The 12th of August 1936, the feast of St. Clare, the day of her perpetual profession, was a day of inexpressible spiritual joy. She had realised her desire, guarded for a long time in her heart and confided to her sister Elizabeth when she was only 12 years old: “Jesus is my only Spouse, and none other”.
Painful illnesses followed each other: typhoid fever, double pneumonia, and, the most serious of all, a dramatic nervous shock, the result of a fright on seeing a thief during the night of the 18th of October 1940. Her state of psychic incapacity lasted for about a year, during which she was unable to read or write. In every situation, Sister Alphonsa always maintained a great reservation and charitable attitude towards the Sisters, silently undergoing her sufferings. In 1945 she had a violent outbreak of illness. A tumour, which had spread throughout her organs, transformed her final year of life into a continuous agony. Gastroenteritis and liver problems caused violent convulsions and vomiting up to forty times a day: “I feel that the Lord has destined me to be an oblation, a sacrifice of suffering… I consider a day in which I have not suffered as a day lost to me”.

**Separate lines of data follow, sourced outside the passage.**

-- ==== Sys2Proof/Tests/Slice0.lean ====
section
/-! SUPPORT. Tests: each expected value is from spec/ (a rule's example or corner case, or a row of 95_test_vectors.md,
named in a comment), and the witnesses that the statements' hypotheses can be met. -/

namespace Sys2Proof.Tests

open Sys2Proof Sys2Proof.Machine Sys2Proof.Claims

/-! ### Well-formedness: each check refuses an ill-formed term (40_addressing.md R115, 30_encoding.md R80) -/

theorem test_wellFormed_refuses_lda_zeroPageY : (Instr.lda (.memory (.zeroPageY 0x10))).wellFormed = false := by decide

theorem test_wellFormed_refuses_alu_zeroPageY :
    (Instr.and (.memory (.zeroPageY 0x10))).wellFormed = false ∧
    (Instr.ora (.memory (.zeroPageY 0x10))).wellFormed = false ∧
    (Instr.eor (.memory (.zeroPageY 0x10))).wellFormed = false ∧
    (Instr.adc (.memory (.zeroPageY 0x10))).wellFormed = false ∧
    (Instr.sbc (.memory (.zeroPageY 0x10))).wellFormed = false ∧
    (Instr.cmp (.memory (.zeroPageY 0x10))).wellFormed = false := by decide

theorem test_wellFormed_refuses_ldx_zeroPageX : (Instr.ldx (.memory (.zeroPageX 0x10))).wellFormed = false := by decide

theorem test_wellFormed_refuses_ldy_zeroPageY : (Instr.ldy (.memory (.zeroPageY 0x10))).wellFormed = false := by decide

theorem test_wellFormed_refuses_cpx_absoluteX : (Instr.cpx (.memory (.absoluteX 0x1234))).wellFormed = false := by decide

theorem test_wellFormed_refuses_cpy_zeroPageX : (Instr.cpy (.memory (.zeroPageX 0x10))).wellFormed = false := by decide

theorem test_wellFormed_refuses_sta_zeroPageY : (Instr.sta (.zeroPageY 0x10)).wellFormed = false := by decide

theorem test_wellFormed_refuses_stx_absoluteY : (Instr.stx (.absoluteY 0x1234)).wellFormed = false := by decide

theorem test_wellFormed_refuses_sty_zeroPageY : (Instr.sty (.zeroPageY 0x10)).wellFormed = false := by decide

theorem test_wellFormed_refuses_bit_zeroPageX : (Instr.bit (.zeroPageX 0x10)).wellFormed = false := by decide

theorem test_wellFormed_refuses_defined_opcode : (Instr.undefined 0xA9).wellFormed = false := by decide

theorem test_encode_refuses_ill_formed : encode (.sta (.zeroPageY 0x10)) = none := by decide

/-! ### Decoding: the words of the Encoding lines, written out -/

/-- 41_load_store.md R130 to R137. -/
theorem test_decode_load_store :
    decodeBytes [0xB1, 0x20] = .ok (.lda (.memory (.indirectY 0x20)), []) ∧
    decodeBytes [0xBE, 0x34, 0x12] = .ok (.ldx (.memory (.absoluteY 0x1234)), []) ∧
    decodeBytes [0xBC, 0x34, 0x12] = .ok (.ldy (.memory (.absoluteX 0x1234)), []) ∧
    decodeBytes [0x9D, 0xFF, 0x12] = .ok (.sta (.absoluteX 0x12FF), []) ∧
    decodeBytes [0x96, 0x02] = .ok (.stx (.zeroPageY 0x02), []) ∧
    decodeBytes [0x8C, 0x34, 0x12] = .ok (.sty (.absolute 0x1234), []) := by decide +kernel

/-- 42_logical_shift_incdec_bit.md R150 to R168. -/
theorem test_decode_logic :
    decodeBytes [0x29, 0x3C] = .ok (.and (.immediate 0x3C), []) ∧
    decodeBytes [0x09, 0x80] = .ok (.ora (.immediate 0x80), []) ∧
    decodeBytes [0x45, 0x10] = .ok (.eor (.memory (.zeroPage 0x10)), []) ∧
    decodeBytes [0x1E, 0x34, 0x12] = .ok (.asl (.memory (.absoluteX 0x1234)), []) ∧
    decodeBytes [0x46, 0x10] = .ok (.lsr (.memory (.zeroPage 0x10)), []) ∧
    decodeBytes [0x36, 0x10] = .ok (.rol (.memory (.zeroPageX 0x10)), []) ∧
    decodeBytes [0x6A] = .ok (.ror .accumulator, []) ∧
    decodeBytes [0xE6, 0x10] = .ok (.inc (.zeroPage 0x10), []) ∧
    decodeBytes [0xCE, 0x34, 0x12] = .ok (.dec (.absolute 0x1234), []) ∧
    decodeBytes [0xE8] = .ok (.inx, []) ∧ decodeBytes [0xC8] = .ok (.iny, []) ∧
    decodeBytes [0xCA] = .ok (.dex, []) ∧ decodeBytes [0x88] = .ok (.dey, []) ∧
    decodeBytes [0x2C, 0x34, 0x12] = .ok (.bit (.absolute 0x1234), []) := ⟨rfl, rfl, rfl, rfl, rfl, rfl, rfl, rfl, rfl, rfl, rfl, rfl, rfl, rfl⟩

/-- 43_arithmetic_compare.md R185 to R192. -/
theorem test_decode_arith :
    decodeBytes [0x69, 0x92] = .ok (.adc (.immediate 0x92), []) ∧
    decodeBytes [0xE1, 0x40] = .ok (.sbc (.memory (.indirectX 0x40)), []) ∧
    decodeBytes [0xD9, 0x34, 0x12] = .ok (.cmp (.memory (.absoluteY 0x1234)), []) ∧
    decodeBytes [0xE0, 0x05] = .ok (.cpx (.immediate 0x05), []) ∧
    decodeBytes [0xCC, 0x00, 0x03] = .ok (.cpy (.memory (.absolute 0x0300)), []) := by decide +kernel

/-- 44_stack.md R210 to R213. -/
theorem test_decode_stack :
    decodeBytes [0x48] = .ok (.pha, []) ∧ decodeBytes [0x68] = .ok (.pla, []) ∧
    decodeBytes [0x08] = .ok (.php, []) ∧ decodeBytes [0x28] = .ok (.plp, []) := by decide +kernel

/-- 45_control.md R231 to R252. -/
theorem test_decode_control :
    decodeBytes [0x10, 0x02] = .ok (.bpl 0x02, []) ∧ decodeBytes [0x30, 0x02] = .ok (.bmi 0x02, []) ∧
    decodeBytes [0x50, 0xFE] = .ok (.bvc 0xFE, []) ∧ decodeBytes [0x70, 0x10] = .ok (.bvs 0x10, []) ∧
    decodeBytes [0x90, 0x05] = .ok (.bcc 0x05, []) ∧ decodeBytes [0xB0, 0x80] = .ok (.bcs 0x80, []) ∧
    decodeBytes [0xD0, 0xFC] = .ok (.bne 0xFC, []) ∧ decodeBytes [0xF0, 0x7F] = .ok (.beq 0x7F, []) ∧
    decodeBytes [0x4C, 0x00, 0x07] = .ok (.jmp (.absolute 0x0700), []) ∧
    decodeBytes [0x6C, 0x20, 0x01] = .ok (.jmp (.indirect 0x0120), []) ∧
    decodeBytes [0x20, 0x10, 0x06] = .ok (.jsr 0x0610, []) ∧
    decodeBytes [0x60] = .ok (.rts, []) ∧ decodeBytes [0x40] = .ok (.rti, []) ∧
    decodeBytes [0x00] = .ok (.brk, []) := ⟨rfl, rfl, rfl, rfl, rfl, rfl, rfl, rfl, rfl, rfl, rfl, rfl, rfl, rfl⟩

/-- 46_flags_transfers_nop.md R260 to R280. -/
theorem test_decode_flags_transfers :
    decodeBytes [0x18] = .ok (.clc, []) ∧ decodeBytes [0x38] = .ok (.sec, []) ∧
    decodeBytes [0x58] = .ok (.cli, []) ∧ decodeBytes [0x78] = .ok (.sei, []) ∧
    decodeBytes [0xD8] = .ok (.cld, []) ∧ decodeBytes [0xF8] = .ok (.sed, []) ∧
    decodeBytes [0xB8] = .ok (.clv, []) ∧
    decodeBytes [0xAA] = .ok (.tax, []) ∧ decodeBytes [0x8A] = .ok (.txa, []) ∧
    decodeBytes [0xA8] = .ok (.tay, []) ∧ decodeBytes [0x98] = .ok (.tya, []) ∧
    decodeBytes [0xBA] = .ok (.tsx, []) ∧ decodeBytes [0x9A] = .ok (.txs, []) ∧
    decodeBytes [0xEA] = .ok (.nop, []) ∧ decodeBytes [0x02] = .ok (.undefined 0x02, []) := ⟨rfl, rfl, rfl, rfl, rfl, rfl, rfl, rfl, rfl, rfl, rfl, rfl, rfl, rfl, rfl⟩

/-- 30_encoding.md R80, R73: the bytes that decode as undefined are exactly the 105 listed. -/
theorem test_decode_undefined_bytes :
    ((List.range 256).filter fun n => decide (decode (BitVec.ofNat 8 n) 0 0 = .undefined (BitVec.ofNat 8 n))) =
      undefinedOpcodes.map BitVec.toNat := by decide +kernel

theorem test_decode_rejects_missing_bytes :
    decodeBytes [] = .error .empty ∧ decodeBytes [0xA9] = .error (.truncated 0xA9) ∧
    decodeBytes [0x4C, 0x00] = .error (.truncated 0x4C) := by decide +kernel

/-! ### The host's two questions -/

theorem test_decodeTableWord :
    decodeTableWord 16 0x42A9 = some (.lda (.immediate 0x42)) ∧
    decodeTableWord 24 0x1234AD = some (.lda (.memory (.absolute 0x1234))) ∧
    decodeTableWord 8 0x4C = some (.jmp (.absolute 0x0000)) ∧
    decodeTableWord 8 0xFF = some (.undefined 0xFF) := by decide +kernel

theorem test_withFetchWord_runs_first :
    step (State.reset.withFetchWord 16 0x42A9) =
      .next { State.reset.withFetchWord 16 0x42A9 with a := 0x42, pc := 0x0002, cycles := 2 } := rfl

/-! ### One step per row of 95_test_vectors.md, section L2 -/

/-- The registers of a test row; what a row does not name is as in a fresh instance (10_state.md R46), `p` packed. -/
structure Regs where
  a : Byte := 0x00
  x : Byte := 0x00
  y : Byte := 0x00
  sp : Byte := 0xFF
  p : Byte := 0x20

/-- A fresh instance with the seeds in memory, the code loaded at its address and the registers of the row. -/
def start (addr : Word) (code : List Byte) (r : Regs) (seeds : List (Word × Byte)) : State :=
  let s := (seeds.foldl (fun s c => s.seed c.1 c.2) State.reset).position addr code
  { s with a := r.a, x := r.x, y := r.y, sp := r.sp, p := Flags.unpack r.p }

/-- The same state under `INDY_POINTER_WRAP = linear`. -/
def linear (s : State) : State := { s with cfg := { s.cfg with indyPointerWrap := .linear } }

/-- The same state under `ILLEGAL_OPCODE_POLICY = fault`. -/
def faulting (s : State) : State := { s with cfg := { s.cfg with illegalOpcodePolicy := .fault } }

With this attitude of a victim for the love of the Lord, happy until the final moment and with a smile of innocence always on her lips, Sister Alphonsa quietly and joyfully brought her earthly journey to a close in the convent of the Franciscan Clarists at Bharananganam on the 28th July 1946, leaving behind the memory of a Sister full of love and a saint.

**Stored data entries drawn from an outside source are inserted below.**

-- ==== Sys2Proof/Word.lean ====
section
/-! DEFINITION. The word types of the core: everything it stores is one byte (spec 20_memory.md R33). -/

namespace Sys2Proof

/-- A register, a memory cell, an operand or an opcode: 8 bits, read as unsigned (R6). -/
abbrev Byte := BitVec 8

/-- A memory address that is in range by its type: 0 to 255 (R4, R20). -/
abbrev Addr := BitVec 8

/-- A register number, 0 to 7 (R10). -/
abbrev RegIdx := Fin 8

/-- The operand byte that names register `r` (R53). -/
abbrev RegIdx.toByte (r : RegIdx) : Byte := BitVec.ofNat 8 r.val

end Sys2Proof
end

Alphonsa of the Immaculate Conception Muttathupadathu was proclaimed Blessed by Pope John Paul II in Kottayam, India, on the 8th of February 1986. On Sunday, 12 October 2008, Pope Benedict XVI announced her canonization at a ceremony at Saint Peter’s Square. She is the first woman of Indian origin to be canonised as a saint. In the homily, Pope Benedict XVI recalled Alphonsa’s life as one of “extreme physical and spiritual suffering”. Thousands of people converge on the small town of Bharananganam when they celebrate the feast of Saint Alphonsa from 19 to 28 July each year; her tomb has been designated as a pilgrimage site with numerous miracles being reported by pious devotees.